5.3 UTILIZAÇÃO DA MAQUETE ELETRÔNICA EM SALA DE AULA

5.3.2 Análise dos ecos produzidos

A partir da Teoria do Jogo de Vozes e Ecos, analisamos qualitativamente as enunciações (respostas escritas e diálogos) dos alunos nos outros dois dias da experiência de ensino e percebemos que os estudantes produziram ecos superficiais, mecânicos e de assimilação, os quais detalhamos a seguir.

Ecos Superficiais

Como vimos ao atravessar a segunda ponte dessa pesquisa, os ecos superficiais acontecem quando o aluno não consegue entender a voz. A primeira característica que apresentaremos é a não apropriação do enunciado anterior. Percebemos isso quando nos casos em que o estudante, apesar de ter acabado de estudar a teoria, procurou empiricamente verificar a existência do caminho, como na figura seguinte.

Figura 44 – Resolução empírica de um aluno na Atividade 3.

Fonte: Acervo dos pesquisadores, 2016.

Como não há apropriação dos enunciados apresentados, os ecos superficiais produzidos pelo citante recebem influências de outras vozes, que pouco tem a ver com o objeto descrito no discurso citado. Nas expressões não-verbais apresentadas a seguir, observamos que o aluno da figura 45 associou o conceito de caminho euleriano ao trajeto percorrido em ruas e, por isso, representou o grafo como fragmento de um mapa.

Figura 45 – Eco superficial na atividade 2.

Fonte: Acervo dos pesquisadores, 2016.

Outros alunos, ao tentarem construir grafos sem caminhos eulerianos, acabaram elaborando modelos que pouco têm a ver com o objeto descrito nos discursos produzidos em sala. Percebemos que os alunos tentaram construir grafos desconexos, ou seja, em que um dos vértices não estivesse ligado a nenhum dos outros. Contudo, ao colocar em prática sua estratégia, inseriram linhas soltas, que

deveriam ser percebidas como arestas. Ora, se as arestas são os pares de vértices, representadas como linhas ligando os vértices, não podemos admitir a existência de segmentos sem vértices em suas extremidades. Portanto, não temos o necessário para caracterizar os modelos dos alunos abaixo como grafos.

Figura 46 – Ecos superficiais na atividade 2.

Fonte: Acervo dos pesquisadores, 2016.

Também reconhecemos ecos superficiais no uso inadequado de termos e expressões decorrentes da voz e na confusão entre conceitos. Nesta experiência de ensino, observamos imprecisões dos conceitos apresentados, como no caso da figura 47, em que o aluno afirma que o grau do vértice “é o total de vértice”, quando o correto é o total de arestas incidentes no vértice.
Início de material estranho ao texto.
-- ==== Sys2Proof/Config.lean ====
section
/-! DEFINITION. What the manual leaves to the implementation: opaque constants with no body, so that no proof can see
what they are and a claim holds whatever they are (the assumption log's free values). -/

namespace Sys2Proof.Config

/-- The 9-bit syndrome of R105, less 1: the code is Knakor's own; the syndrome is nonzero and a function of the error
pattern, which an error mark names. -/
opaque freeSyndrome : Nat → Fin 511

/-- The FP32 result of a Glaze operation that R161 bounds in ULP and does not fix to the bit (reciprocal square root,
exponentials, logarithms, hyperbolic tangent, logistic, error function), of the operation's code and its argument. -/
opaque freeGlaze : Nat → BitVec 32 → BitVec 32

/-- The record of a MAX or ARGMAX over a segment with no term (R195, R205: the manual states none): r0 for 0, r1
for 1. -/
opaque freeEmptyMax : Nat → BitVec 64

/-- Byte `k` of a snapshot's state section (R375: the manual gives its size limit and its contents, no layout). -/
opaque sectionByte : List (Nat × Nat × Nat) → Nat → BitVec 8

/-- The bytes of a state section. -/
opaque sectionLen : List (Nat × Nat × Nat) → Nat

/-- The state section that `n` bytes hold. -/
opaque sectionRead : Nat → Nat → List (Nat × Nat × Nat)

/-- Whether a firmware image's signature verifies (R485: the scheme is Knakor's), of its pieces and its length. -/
opaque fwVerifies : List (Nat × BitVec 1024) → Nat → Bool

/-- The security version that a firmware image carries (R485: 0 to 64). -/
opaque fwSecurity : List (Nat × BitVec 1024) → Nat → Fin 65

/-- The version of a firmware image, as MOD_EAS.fw shows it. -/
opaque fwVersion : List (Nat × BitVec 1024) → Nat → BitVec 32

/-- The recovery image's security version, and its version. -/
opaque recoverySecurity : Fin 65
opaque recoveryVersion : BitVec 32

/-- 128 bytes of Easel's log at an offset (R488: the manual gives the log no layout). -/
opaque logBytes : List (Nat × Nat) → Nat → BitVec 1024

/-- The model's number of the sensor that GET_SENSOR's index names (R488: the manual gives no list). -/
opaque sensorKey : Nat → Nat

/-- The range of a sensor and its slew limit per 1 ms (R499: the manual gives no figures). -/
opaque sensorLo : Nat → Nat
opaque sensorHi : Nat → Nat
opaque sensorSlew : Nat → Nat

/-- Knakor's manufacturer identity in the IDCODE (R491: the manual gives no figure). -/
opaque tapMaker : BitVec 11

/-- A fresh free value of 64 bits, of the counter that a step reads and advances. -/
opaque freeValue : Nat → BitVec 64

end Sys2Proof.Config
end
Figura 47 – Eco superficial na atividade 1.

Fonte: Acervo dos pesquisadores, 2016.

Outro caso de imprecisão nos conceitos está na figura 48. Este aluno reconhece que a existência de caminhos eulerianos está associada à paridade do grau do vértice, mas não se apropria do conceito ao ponto de entender que o correto é identificar se há nenhum, exatamente dois ou mais de dois vértices com grau ímpar no grafo analisado. Com efeito, o estudante usa como argumentos “mais pares do que ímpares” no primeiro modelo e “6 pares e 4 ímpares” no último.

Figura 48 – Eco superficial na atividade 3.

Fonte: Acervo dos pesquisadores, 2016.

Outro caso de confusão entre conceitos foi observado na própria forma de representar os grafos. Apesar de durante a aula fazermos uso de setas para indicar os caminhos que foram percorridos no Problema das Sete Pontes, alguns alunos usaram esse recurso em sua representação gráfica de um grafo. Nesse caso, se todas as setas estivessem partindo de um vértice e apontando para outro, teríamos um digrafo, ou seja, um grafo orientado – o que não caberia, pois admitimos que as pontes são sempre de mão-dupla. Ainda assim, observamos que nem todas as setas apontam para outro vértice, como nos itens a e b da imagem. Por isso categorizamos este eco como superficial.

Figura 49 – Eco superficial na atividade 2.

As contradições são a última característica dos ecos superficiais que apresentaremos nesta seção. No início da segunda aula, quando retomamos o Problema das Pontes de Königsberg, construímos um grafo que representa a disposição da cidade russa. Este modelo foi usado para conjecturar os casos de existência do caminho euleriano com os alunos e permitiu que os estudantes descobrissem que o Problema das Sete Pontes não possuía solução. Um dos alunos, contudo, usou o mesmo modelo como exemplo de grafo com caminho euleriano. Então, identificamos a contradição: como um modelo do Problema das Sete Pontes, que não possui caminho euleriano nenhum, poderia ser usado para ilustrar um caminho euleriano fechado?

Figura 50 – Eco superficial na atividade 2.

Fonte: Acervo dos pesquisadores, 2016.

A partir dos recortes apresentados, verificamos que muitos alunos não se apropriaram adequadamente do conteúdo apresentado. Observamos situações em que não houve apropriação do enunciado por parte dos estudantes. Com isso, os ecos superficiais receberam influências de outras vozes, que pouco tinham a ver com o objeto descrito no discurso citado e foram reconhecidos pelo uso inadequado de termos e expressões decorrentes da voz, pela confusão entre conceitos e pelas contradições. Atribuímos essa questão ao curto espaço de tempo em que a proposta foi desenvolvida no ambiente escolar, pois reconhecemos que os alunos possuem tempos diferentes de aprendizagem e, dessa forma, produzem ecos superficiais que, a partir da mediação do professor, poderiam ser convertidos em ecos de assimilação.

Ecos mecânicos

O segundo grupo de ecos, chamados mecânicos, acontece quando os alunos repetem ou parafraseiam uma voz ou a solução correta de um exercício padrão. Nesse caso, nos deparamos com um discurso objetivado, que sugere que os alunos souberam identificar os dados e o contexto no qual o enunciado está inserido, mas não conseguiram apropriar-se dessas informações.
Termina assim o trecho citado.